Even on the road he made sure he carried a supply of freshly ground coffee. Life was too short to drink the instant stuff. In fact, that was pretty much his motto for life. Life was short, grab it by the horns and ride it for all it was worth. He’d grown up seeing his parents waste their lives stuck in a situation they hadn’t wanted to be in, and he was damned if he would.

He drank good coffee. He went where he wanted. He followed his own rules. He worked wherever the road took him and kept his relationships short and sweet. And even if his heart did occasionally yearn for something more, he hadn’t been in a place yet or met a woman yet who could ground him. In fact, he seriously doubted either existed.

He swung into the kitchen and stopped in the doorway. Helen was standing at the sink, her back to him, eating toast as she bopped along to a country song playing on the radio. Her head was moving to the beat, her hips were swaying and her feet tapping.
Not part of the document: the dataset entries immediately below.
/-- From a change of one group that keeps what its threads hold but FPM, to what the end of the issue leaves. -/
theorem wroteS_finish {s b : State} {i : Iss} {r : List (Nat × Word)} {m : Nat → Option Word} (f : Group → Group)
    (hb : (amapFind? b.teams i.t).isSome) (hg : ∀ t, b.team t = s.team t)
    (hth : ∀ l, let th : Thread := amapGet {} (f (s.group i.t i.g)).threads l
      th = { s.thread i.t i.g l with fpm := if l ∈ i.parts ∧ s.hasLane i.t i.g l then (m l).getD (s.thread i.t i.g l).fpm else (s.thread i.t i.g l).fpm })
    (hrd : ∀ l th, amapFind? (s.group i.t i.g).threads l = some th → th.stat = .ready →
      ∃ th', amapFind? (f (s.group i.t i.g)).threads l = some th' ∧ th'.stat = .ready)
    (hR : (f (s.group i.t i.g)).run = some i.run)
    (hs : ∀ n, (f (s.group i.t i.g)).readS n =
      if i.parts ≠ [] ∧ i.o.nw = false ∧ n ≠ 63 then (lastWrite r n).getD (s.readS i.t i.g n) else s.readS i.t i.g n)
    (w : Bool) (y : Option Latch) :
    WroteS s b (i.finish (b.updGroup i.t i.g f) [] w y) i r m ∧ Latched (i.finish (b.updGroup i.t i.g f) [] w y) i y := by
  have hG (t g : Nat) : b.group t g = s.group t g := by simp only [State.group, hg]
  generalize hS : b.updGroup i.t i.g f = S
  have hgr (t g : Nat) : S.group t g = if t = i.t ∧ g = i.g then f (s.group i.t i.g) else s.group t g := by
    subst hS; simp only [State.group_updGroup, hb, and_true, hG]
  have hthr (t g l : Nat) : S.thread t g l = if t = i.t ∧ g = i.g then { s.thread i.t i.g l with
      fpm := if l ∈ i.parts ∧ s.hasLane i.t i.g l then (m l).getD (s.thread i.t i.g l).fpm else (s.thread i.t i.g l).fpm } else s.thread t g l := by
    show amapGet {} (S.group t g).threads l = _
    rw [hgr]
    by_cases hc : t = i.t ∧ g = i.g
    · rw [if_pos hc, if_pos hc]; exact hth l
    · rw [if_neg hc, if_neg hc]; rfl
  have k : Kept s b S i (i.here s) := by
    refine ⟨?_, ?_, fun t => ?_, fun t g l => ?_, fun t g l => ?_, fun l => ?_, by subst hS; rfl, by rw [hgr, if_pos ⟨rfl, rfl⟩]; exact hR⟩
    · subst hS; rw [State.updGroup, State.present_updTeam]; exact hb
    · subst hS; rfl
    · subst hS; rw [State.updGroup, State.team_updTeam]
      split_ifs with hc
      · obtain ⟨rfl, -⟩ := hc; rfl
      · rfl
    · rw [hthr]; by_cases hc : t = i.t ∧ g = i.g
      · rw [if_pos hc]; obtain ⟨rfl, rfl⟩ := hc; rfl
      · rw [if_neg hc]
    · rw [hthr]; by_cases hc : t = i.t ∧ g = i.g
      · rw [if_pos hc, if_pos hc]
      · rw [if_neg hc, if_neg hc]
    · rintro ⟨th, h1, h2⟩
      obtain ⟨th', h3, h4⟩ := hrd l th h1 h2
      exact ⟨th', by rw [hgr, if_pos ⟨rfl, rfl⟩]; exact h3, h4⟩
  obtain ⟨-, h2, h3, h4⟩ := finish_moved k [] (fun _ _ => rfl) w y
  refine ⟨⟨finish_past k w y, fun t g l => ?_, fun t g l n => ?_, fun t g l n => ?_, fun t g l => ?_, fun t g n => ?_⟩, h4⟩
  · rw [(h2 t g l).2.2.2.1, (h2 t g l).2.2.2.2, hthr]; by_cases hc : t = i.t ∧ g = i.g
    · rw [if_pos hc]; obtain ⟨rfl, rfl⟩ := hc; exact ⟨rfl, rfl⟩
    · rw [if_neg hc]; exact ⟨rfl, rfl⟩
  · simp only [State.readV, Thread.readV, (h2 t g l).1, hthr]; by_cases hc : t = i.t ∧ g = i.g
    · rw [if_pos hc]; obtain ⟨rfl, rfl⟩ := hc; rfl
    · rw [if_neg hc]
  · simp only [State.readP, Thread.readP, (h2 t g l).2.1, hthr]; by_cases hc : t = i.t ∧ g = i.g
    · rw [if_pos hc]; obtain ⟨rfl, rfl⟩ := hc; rfl
    · rw [if_neg hc]
  · rw [(h2 t g l).2.2.1, hthr]
    by_cases hc : t = i.t ∧ g = i.g
    · obtain ⟨rfl, rfl⟩ := hc; simp
    · rw [if_neg hc, if_neg fun h => hc ⟨h.1, h.2.1⟩]
  · have e : (i.finish S [] w y).readS t g n = (S.group t g).readS n := by simp only [State.readS, Group.readS, h3]
    rw [e, hgr]
    by_cases hc : t = i.t ∧ g = i.g
    · rw [if_pos hc, hs n]; obtain ⟨rfl, rfl⟩ := hc; simp only [true_and]
    · rw [if_neg hc, if_neg fun h => hc ⟨h.1, h.2.1⟩]; rfl

theorem thread_eta (th : Thread) : th = { th with fpm := th.fpm } := rfl

/-- An S-form that does not trap writes the group's scalar registers. -/
theorem scalIssue_wrote {s : State} {o : Ops} {u : Uses} {i : Iss} (h : Issues s o { u with sform := true } i) (latch : Bool)
    (f : State → Iss → Nat → LaneRes) (ht : ∀ l ∈ i.parts, (f s.reading i l).trap = none ∧ (f s.reading i l).fpm = none) :
    ∃ s', scalIssue o u latch f s = .next s' ∧
      WroteS s s.reading s' i (f s.reading i (i.parts.headD 0)).regs (fun _ => none) ∧
      Latched s' i (if latch && !i.parts.isEmpty then some ⟨true, (f s.reading i (i.parts.headD 0)).latch, []⟩ else none) := by
  unfold scalIssue
  rw [issue_eq h false _ (by simp)]
  refine ⟨_, rfl, ?_⟩
  cases hp : i.parts with
  | nil =>
    dsimp only
    obtain ⟨this, hy⟩ := still_finish h s.reading rfl false none
    refine ⟨⟨this.toMoved, this.calls, fun t g l n => ?_, fun t g l n => ?_, fun t g l => ?_, fun t g n => ?_⟩, by simpa using hy⟩
    · rw [this.regs, hp]; simp
    · rw [this.preds, hp]; simp
    · rw [this.modes, hp]; simp
    · rw [this.scal]; simp [hp]
  | cons l0 ps =>
    have h0 := ht l0 (by simp [hp])
    have hO := h.ops
    simp only [h0.1, h0.2, List.headD_cons]
    have hy : (latch && !(l0 :: ps).isEmpty) = latch := by simp
    rw [hy]
    refine wroteS_finish (s := s) _ (there_reading h) (fun _ => rfl) (fun l => ?_) (fun l th h1 h2 => ⟨th, ?_, h2⟩) ?_ (fun n => ?_) _ _
    · have : ((if o.nw = true then s.group i.t i.g else
          (f s.reading i l0).regs.foldl (fun gr x => gr.writeS x.1 x.2) (s.group i.t i.g)).threads) = (s.group i.t i.g).threads := by
        split_ifs
        · rfl
        · exact threads_writes _ _
      simp only [this]
      have e : (amapGet {} (s.group i.t i.g).threads l : Thread) = s.thread i.t i.g l := rfl
      rw [e]
      split_ifs <;> exact thread_eta _
    · split_ifs
      · exact h1
      · rw [threads_writes]; exact h1
    · split_ifs
      · exact h.run
      · rw [run_writes]; exact h.run
    · rw [hO, hp]
      cases o.nw
      · simp only [Bool.false_eq_true, if_false]
        rw [readS_writes]
        simp [State.readS]
      · simp [State.readS]

/-! ## Medium latency -/

theorem others_addPend {S b : State} (p : Pend) (h : S.others = b.others) : (S.addPend p).others = (b.addPend p).others := by
  have e (x : State) : (x.addPend p).others = (x.others.addPend p).others := rfl
  rw [e, h, ← e]

/-- The results that an issue of lane results queues. -/
def laneRegs (ls : List Nat) (r : Nat → LaneRes) : List (Nat × Nat × Word) := ls.flatMap fun l => (r l).regs.map fun x => (l, x.1, x.2)
def lanePreds (ls : List Nat) (r : Nat → LaneRes) : List (Nat × Nat × Bool) := ls.flatMap fun l => (r l).preds.map fun x => (l, x.1, x.2)

theorem kept_addPend {s b S : State} {i : Iss} {at_ : Nat → Nat} (p : Pend) (k : Kept s b S i at_) : Kept s (b.addPend p) (S.addPend p) i at_ :=
  ⟨k.there, others_addPend p k.others, k.bodies, k.causes, k.pcs, k.stats, k.cores, k.run⟩

/-- A medium-latency vector form whose lanes do not trap queues their results and writes FPM. -/
theorem mediumIssue_wrote {s : State} {o : Ops} {u : Uses} {i : Iss} (h : Issues s o u i) (f : State → Iss → Nat → LaneRes)
    (ht : ∀ l ∈ i.parts, (f s.reading i l).trap = none)
    (hr : ∀ l ∈ i.parts, (f s.reading i l).regs ≠ [] ∨ (f s.reading i l).preds ≠ []) (hn : i.parts ≠ []) :
    ∃ s', mediumIssue o u f s = .next s' ∧
      Wrote s (s.reading.addPend ⟨i.t, i.g, true, false, laneRegs i.parts (f s.reading i), lanePreds i.parts (f s.reading i)⟩) s' i
        (fun l => { fpm := (f s.reading i l).fpm }) ∧ Latched s' i none := by
  unfold mediumIssue
  rw [issue_eq h false _ (by simp)]
  refine ⟨_, rfl, ?_⟩
  have hok : ((i.parts.map fun l => (l, f s.reading i l)).filter fun x => x.2.trap.isNone) = i.parts.map fun l => (l, f s.reading i l) := by
    rw [List.filter_eq_self]
    intro x hx
    obtain ⟨l, hl, rfl⟩ := List.mem_map.1 hx
    simp [ht l hl]
  have hall : (i.parts.map fun l => (l, f s.reading i l)).all (fun x => x.2.regs.isEmpty && x.2.preds.isEmpty) = false := by
    rw [List.all_eq_false]
    obtain ⟨l, ls, hp⟩ := List.exists_cons_of_ne_nil hn
    refine ⟨(l, f s.reading i l), by simp [hp], ?_⟩
    rcases hr l (by simp [hp]) with h | h <;> simp [h]
  dsimp only
  rw [hok, hall]
  simp only [Bool.false_eq_true, if_false, List.map_map, List.flatMap_map]
  obtain ⟨k, hc, hv, hp, hf, hs⟩ := kept_writeLanes (s := s) (b := s.reading)
    (fun l => { f s.reading i l with regs := [], preds := [] }) (fun l hl => ht l hl) (there_reading h) (fun _ => rfl) h.run
  have e : (i.parts.map ((fun x : Nat × LaneRes => (x.1, { x.2 with regs := [], preds := [] })) ∘ fun l => (l, f s.reading i l))) =
      i.parts.map fun l => (l, { f s.reading i l with regs := [], preds := [] }) := rfl
  rw [e]
  refine wrote_finish (r := fun l => { fpm := (f s.reading i l).fpm }) (kept_addPend _ k) hc ?_ ?_ ?_ ?_ _ _
  · intro t g l n; exact hv t g l n
  · intro t g l n; exact hp t g l n
  · intro t g l; exact hf t g l
  · intro t g; exact hs t g

/-- Results that are queued without a change of FPM. -/
theorem medium_still {s : State} {o : Ops} {u : Uses} {i : Iss} (h : Issues s o u i) (regs : List (Nat × Nat × Word))
    (preds : List (Nat × Nat × Bool)) (hne : ¬ (regs = [] ∧ preds = [])) :
    Still s (s.reading.addPend ⟨i.t, i.g, true, false, regs, preds⟩) (i.medium s.reading regs preds) i ∧
      Latched (i.medium s.reading regs preds) i none := by
  unfold Iss.medium
  have : (regs.isEmpty && preds.isEmpty) = false := by
    cases regs <;> cases preds <;> simp_all
  simp only [this, Bool.false_eq_true, if_false]
  exact still_finish h (s.reading.addPend _) rfl false none

/-! ## Floating point -/

theorem fpLane_some (d : BitVec 8) (fpm : Word) (r : List Word × FFlags) (h : fpTrap (fpmTraps fpm) r.2 = none) :
    fpLane d fpm r = { resWords d r.1 with fpm := some (fpmRaise fpm r.2) } := by
  unfold fpLane; rw [h]

theorem amapInsert_insert {α : Type} (m : AMap α) (k : Nat) (v w : α) : amapInsert (amapInsert m k v) k w = amapInsert m k w := by
  induction m with
  | nil => simp [amapInsert]
  | cons x m ih =>
    obtain ⟨j, y⟩ := x
    simp only [amapInsert]
    split_ifs with h1 h2
    · simp [amapInsert]
    · simp [amapInsert]
    · simp only [amapInsert, h1, h2, if_false, ih]

/-- Two changes of one group are one. -/
theorem updGroup_updGroup (s : State) (t g : Nat) (f1 f2 : Group → Group) :
    (s.updGroup t g f1).updGroup t g f2 = s.updGroup t g fun gr => f2 (f1 gr) := by
  simp only [State.updGroup, State.updTeam]
  congr 1
  simp only [amapMap, List.map_map]
  apply List.map_congr_left
  intro x _
  by_cases hx : x.1 = t
  · simp [hx, amapGet_insert_same, amapInsert_insert]
  · simp [hx]
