-- ==== Sys2Proof/Tests/Slice0.lean ====
section
/-! SUPPORT. Tests: words written out from the encoding tables, a term that each well-formedness check refuses, small steps with
the results that the specification states, and for every statement with hypotheses a state and operands that meet them. -/

namespace Sys2Proof.Tests

open Sys2Proof Sys2Proof.Machine

/-! ## Decoding

Each word is composed by hand from its opcode (Tables 09-9 to 09-16) and the fields of its entry's encoding table, with operands
at places where a dropped or shifted bit shows. -/

def o : Ops := ⟨.w64, false, 7, false, false, 0, .v 0, .v 0, .v 0, 0⟩
def q : SOps := ⟨0, .v 0, .v 0, .v 0, 0, 0, false, 0, false, 0, 0, false, false⟩
def x : MemX := MemX.default
/-- Each word decodes to its instruction, which encodes to the word. -/
def listed (l : List (Nat × Instr)) : Bool :=
  l.all fun y => decide (decodeTableWord 128 y.1 = some y.2) && decide ((encode y.2).map (·.2) = some y.1)

theorem test_decode_arith_1 : listed
    [(0x0000000206057008, .mov { o with d := 5, a := .s 3 } false),
     (0x00000000123456780000000600097021, .movi { o with len := .w96, d := 9, a := .imm32, imm := 305419896 } true),
     (0x0500001804017028, .sel { o with d := 1, a := .v 2, b := .v 3 } false true 2),
     (0x4C00103A0A047050, .iadd { o with d := 4, a := .s 5, b := .imm 7 } true .i32 true),
     (0x5C0000300A047058, .isub { o with d := 4, a := .v 5, b := .v 6 } false .n32 true),
     (0x4C00000004017078, .iabs { o with d := 1, a := .v 2 } true),
     (0x0C00000008037080, .ineg { o with d := 3, a := .v 4 } false),
     (0x1C000018040170B8, .imin { o with d := 1, a := .v 2, b := .v 3 } false .n32),
     (0x0C00081A040170D0, .imax { o with d := 1, a := .s 2, b := .s 3 } true .i32)] = true := by decide

theorem test_decode_arith_2 : listed
    [(0x9000003808027068, .iadd64 { o with d := 2, a := .v 4, b := .v 7 } false .i64 false true),
     (0x00000A0804017088, .imul { o with d := 1, a := .v 2, b := .y 1 } false .b32 false),
     (0x1C00001804017098, .imulh { o with d := 1, a := .v 2, b := .v 3 } .n32),
     (0x0C008018040170A0, .imad { o with d := 1, a := .v 2, b := .v 3, c := .v 4 } false .i32 false),
     (0x1C008018040270B0, .imadw { o with d := 2, a := .v 2, b := .v 3, c := .v 4 } .n32 false)] = true := by decide

theorem test_decode_logic_1 : listed
    [(0x000017FA020670E0, .and { o with d := 6, a := .s 1, b := .imm 255 } true),
     (0x000017FA020670F0, .or { o with d := 6, a := .s 1, b := .imm 255 } true),
     (0x000017FA02067100, .xor { o with d := 6, a := .s 1, b := .imm 255 } true),
     (0x000000000E067108, .not { o with d := 6, a := .v 7 }),
     (0x5400801804017110, .lgc3 { o with d := 1, a := .v 2, b := .v 3, c := .v 4 } 0xA8),
     (0x8000001804017118, .shl { o with d := 1, a := .v 2, b := .v 3 } false true),
     (0x0000102204017130, .shr { o with d := 1, a := .s 2, b := .imm 4 } true false),
     (0x8000001804017138, .sar { o with d := 1, a := .v 2, b := .v 3 } true),
     (0x0000001804017140, .rot { o with d := 1, a := .v 2, b := .v 3 })] = true := by decide

theorem test_decode_logic_2 : listed
    [(0x8000801804017148, .fshf { o with d := 1, a := .v 2, b := .v 3, c := .v 4 } true),
     (0x0C00801804017150, .bfe { o with d := 1, a := .v 2, b := .v 3, c := .v 4 } .i32),
     (0x0000801804017158, .bfi { o with d := 1, a := .v 2, b := .v 3, c := .v 4 }),
     (0x0000000012017160, .popc { o with d := 1, a := .v 9 }),
     (0x0000000012027168, .clz { o with d := 2, a := .v 9 }),
     (0x0000000012037170, .brev { o with d := 3, a := .v 9 }),
     (0x0020801804017040, .bysel { o with d := 1, a := .v 2, b := .v 3, c := .s 4 }),
     (0x1E00001A08027038, .lea { o with d := 2, a := .s 4, b := .v 3 } .n32 4)] = true := by decide
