-- ==== Sys2Proof/WellFormed.lean ====
section
/-!
DEFINITION. Well-formedness. The checks are on command WORDS, read from the formats field by field
(R71 to R73, R79), independently of the decoder's masks (R77). A TERM of `Instr` needs no check:
its fields have the widths of the formats, and the values a rule refuses (a LEN of 17, stray BITS)
are legal to the decoder and refused by the command (R78).
-/
namespace Sys2Proof

/-- The field `OP = cw[31:28]` (R70). -/
def CommandWord.op (cw : CommandWord) : BitVec 4 := cw.extractLsb' 28 4

/-- `OP` is one of the six assigned numbers 0x1 to 0x6 (R79). -/
def CommandWord.opAssigned (cw : CommandWord) : Bool :=
  1 ≤ (CommandWord.op cw).toNat && (CommandWord.op cw).toNat ≤ 6

/-- Format L: bits 27:21 are 0 (R71). -/
def CommandWord.loadReservedClear (cw : CommandWord) : Bool := cw.extractLsb' 21 7 == 0

/-- Format O: bits 27:2 are 0 (R72). -/
def CommandWord.operateReservedClear (cw : CommandWord) : Bool := cw.extractLsb' 2 26 == 0

/-- ENC: SEL, bit 0, is 0 (R72, R75). -/
def CommandWord.encSelClear (cw : CommandWord) : Bool := !cw.getLsbD 0

/-- Format Z: bits 27:0 are 0 (R73). -/
def CommandWord.initReservedClear (cw : CommandWord) : Bool := cw.extractLsb' 0 28 == 0

/-- A command word that some row of the opcode map matches: R79 read in the positive. -/
def CommandWord.wf (cw : CommandWord) : Bool :=
  CommandWord.opAssigned cw &&
  match (CommandWord.op cw).toNat with
  | 1 => CommandWord.loadReservedClear cw
  | 2 => CommandWord.loadReservedClear cw
  | 3 => CommandWord.operateReservedClear cw
  | 4 => CommandWord.operateReservedClear cw && CommandWord.encSelClear cw
  | 5 => CommandWord.operateReservedClear cw
  | 6 => CommandWord.initReservedClear cw
  | _ => false

/-- A vector that a vector register can hold (R10, R21). -/
def Vec.fits (v : Vec) : Bool := v.length ≤ Config.vlenMax

/-- Every term is well-formed: R78, legality does not depend on field values. -/
def Instr.wf : Instr → Bool
  | .lda _ _ => true
  | .ldb _ _ => true
  | .remF _ => true
  | .remT _ => true
  | .enc _ => true
  | .decD _ => true
  | .decL _ => true
  | .init => true

end Sys2Proof
end

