-- ==== Sys2Proof/Machine/Ops.lean ====
section
/-!
DEFINITION. The named operations over registers and the syndrome table. `raise` is this core's one
way of taking an exception (60_exceptions.md R200). There is no return beside it: nothing is saved,
control goes nowhere, and the next command overwrites ERR (R212).
-/
namespace Sys2Proof.Machine

/-- The codes of R201; 0 is OK, 8 to 15 are never written. -/
def errCode : ErrorKind → BitVec 4
  | .invalidInputLength => 1
  | .invalidInputAlphabet => 2
  | .syndromeTableConstructionFault => 3
  | .notInitialised => 4
  | .alreadyInitialised => 5
  | .invalidDivisor => 6
  | .illegalCommand => 7

/-- `raise E`: ERR takes the code, nothing else changes (R200). -/
def raise (e : ErrorKind) (s : State) : State := { s with err := errCode e }

/-- `ERR <- 0`, the last line of every command that completes (R29). -/
def complete (s : State) : State := { s with err := 0 }

/-- `A <- v` (R16). -/
def writeA (v : Vec) (s : State) : State := { s with a := v }

/-- `B <- v`. -/
def writeB (v : Vec) (s : State) : State := { s with b := v }

/-- `Q <- v`. -/
def writeQ (v : Vec) (s : State) : State := { s with q := v }

/-- `LREF <- x`, `READY <- 1`: the end of a successful construction (R137). -/
def markReady (lref : BitVec 4) (s : State) : State := { s with lref := lref, ready := true }

/-- `FATAL <- 1` (R134). -/
def markFatal (s : State) : State := { s with fatal := true }

/-- Emission on the trace port (R76, R110): with TR = 1 the records are appended to what was
emitted before, with TR = 0 nothing is. -/
def emit (tr : Bool) (recs : List StepRecord) (s : State) : State :=
  { s with trace := s.trace ++ if tr then recs else [] }

/-- The entry `{v: 0, pos: 0}` (R134). -/
def Entry.invalid : Entry := ⟨false, 0⟩

/-- An entry as the low four bits of a cell: `{v, pos[2:0]}` (R50). -/
def entryByte (e : Entry) : BitVec 8 := 0#4 ++ BitVec.ofBool e.v ++ e.pos

/-- The entry a cell holds. -/
def byteEntry (b : BitVec 8) : Entry := ⟨b.getLsbD 3, b.extractLsb' 0 3⟩

/-- The cell at an address; an unlisted one reads 0. -/
def cellRead : Memory → Nat → BitVec 8
  | [], _ => 0
  | (k, b) :: m, x => if k = x then b else cellRead m x

/-- A cell put in its place by address. -/
def cellInsert (x : Nat) (b : BitVec 8) : Memory → Memory
  | [] => [(x, b)]
  | (k, c) :: m => if x < k then (x, b) :: (k, c) :: m else (k, c) :: cellInsert x b m

/-- The cell at an address replaced; writing what an unlisted address reads as removes it. -/
def cellWrite (m : Memory) (x : Nat) (b : BitVec 8) : Memory :=
  let others := m.filter fun c => c.1 ≠ x
  if b = 0 then others else cellInsert x b others

/-- `MemRead(s, 1)`: the entry `TAB[s]` (R50). -/
def memRead (m : Memory) (s : BitVec 3) : Entry := byteEntry (cellRead m s.toNat)

/-- `MemWrite(s, 1, e)`: `TAB[s] <- e` (R50). -/
def memWrite (m : Memory) (s : BitVec 3) (e : Entry) : Memory :=
  cellWrite m s.toNat (entryByte e)

/-- The addresses 0 to 7 in the order the loops of R131, R134 and R137 visit them. -/
def tabAddresses : List (BitVec 3) := [0, 1, 2, 3, 4, 5, 6, 7]

/-- `for s in 0..7: m[s] <- f(s)`. -/
def fillTable (f : BitVec 3 → Entry) (m : Memory) : Memory :=
  tabAddresses.foldl (fun m k => memWrite m k (f k)) m

/-- `for s in 0..7: TAB[s] <- T[s]` (R137). -/
def copyTable (t : Memory) (s : State) : State := { s with tab := fillTable (memRead t) s.tab }

/-- `for s in 0..7: TAB[s] <- {v: 0, pos: 0}` (R134). -/
def eraseTable (s : State) : State := { s with tab := fillTable (fun _ => Entry.invalid) s.tab }

end Sys2Proof.Machine
end

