-- ==== Sys2Proof/Machine/Flags.lean ====
section
/-!
DEFINITION. The status fields a decode writes (R26 to R28, R147, R170).
-/
namespace Sys2Proof.Machine

/-- The outcome of a decode (§6 of the source, R146): the three terminal states with the position
of a correction. -/
inductive Verdict where
  | noError
  | corrected (p : BitVec 3)
  | uncorrectable
  deriving DecidableEq, Repr

/-- What a decode returns: the corrected word, the outcome and the strategy's own syndrome in 4
bits. -/
structure Decoded where
  word : Vec
  verdict : Verdict
  syndrome : BitVec 4
  deriving DecidableEq, Repr

/-- OUTCOME after a decode: never Received (R26). -/
def verdictState : Verdict → DecodeState
  | .noError => .noError
  | .corrected _ => .corrected
  | .uncorrectable => .uncorrectable

/-- POS after a decode: the position of a correction, else 7, which is no position (R27). -/
def verdictPos : Verdict → BitVec 3
  | .noError => 7
  | .corrected p => p
  | .uncorrectable => 7

/-- The encoding of OUTCOME in two bits (R26). -/
def outcomeCode : DecodeState → BitVec 2
  | .received => 0
  | .noError => 1
  | .corrected => 2
  | .uncorrectable => 3

/-- The one atomic update of a decode that completes: Q, OUTCOME, POS, SYN and, by `complete`, ERR
(R148). -/
def writeDecoded (d : Decoded) (s : State) : State :=
  { s with q := d.word, outcome := verdictState d.verdict, pos := verdictPos d.verdict,
           syn := d.syndrome }

end Sys2Proof.Machine
end

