-- ==== Sys2Proof/Machine/Encoder.lean ====
section
/-!
DEFINITION. The cyclic encoder and the command ENC (42_encoder.md).
-/
namespace Sys2Proof.Machine

/-- `shifted = data ‖ [0,0,0]` (R120). -/
def shifted (data : Vec) : Vec := data ++ zeros Config.parityLen

/-- `encode(data)` (R120): the first four elements of `shifted`, then the last three with the
parity XORed in. -/
def encodeWord (g data : Vec) : Vec :=
  (shifted data).take Config.dataLen ++
    xorWindow ((shifted data).drop Config.dataLen) (remFixed (shifted data) g)

/-- ENC under a configuration (R122). -/
def encStep (c : Config) (tr : Bool) (s : State) : State :=
  match codecCheck Config.dataLen s with
  | some e => raise e s
  | none =>
    complete (writeQ (encodeWord c.g s.a) (emit tr (remTrace (shifted s.a) c.g) s))

/-- ENC (R122). -/
def execEnc (tr : Bool) (s : State) : Result := .next (encStep Config.hardware tr s)

end Sys2Proof.Machine
end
He leant heavily on his crutches for support. She was back in her uniform again, her hair tied back in its prim ponytail, not a hair out of place. But it didn’t stop the leap of interest in his groin or a pang of something he couldn’t quite name hitting him in the chest. He knew she probably had some lacy concoction on under that prim white blouse, knew the contours of her hips from the cling of fabric last night, knew that her bottom cheeks were cute and perky as hell.

She could be the one. James clutched the handles of the crutches harder as the insidious voice invaded his head. Preposterous! Yes, he fancied her. He was a man, for crying out loud, and she was a very attractive woman. But that was it.

For God’s sake, he’d only known her for a day. OK, it had been a tumultuous day. She had, after all, rescued him and his broken leg from the bush, but there was no need to let his imagination get carried away.

The funny feeling he’d got in his chest when he’d looked at her just now was easily explained. It was lust. The tantalising stirrings of sexual attraction. The allure of possibility. And that was all. He was a thirty-five-year-old man. He was in charge of his life—not his hormones.

He cleared his throat. ‘I don’t suppose you have any decent coffee in this neck of the woods?’

Helen jumped. She hadn’t heard him approach. She turned. ‘You nearly gave me a heart attack,’ she said accusingly, talking around her last mouthful of toast.

He grinned. ‘Sorry. I was enjoying the show, though.’

Helen swallowed the remnants of her breakfast. How long had he been standing there? She straightened and gave him a don’t-mess-with-me look. ‘Show’s over.’

He shrugged. ‘I prefer rock music anyway. Does the local radio station play any of that?’

‘Sure. Country rock.’

James chuckled. ‘About that coffee?’

Helen pointed to the percolator sitting on the bench and the expensive coffee-jar sitting beside it.

James eyes lit up at the unexpected sight of his favourite Italian blend. Helen Franklin may live in outback Queensland but she obviously had style. ‘Ah, a woman who appreciates fine coffee.’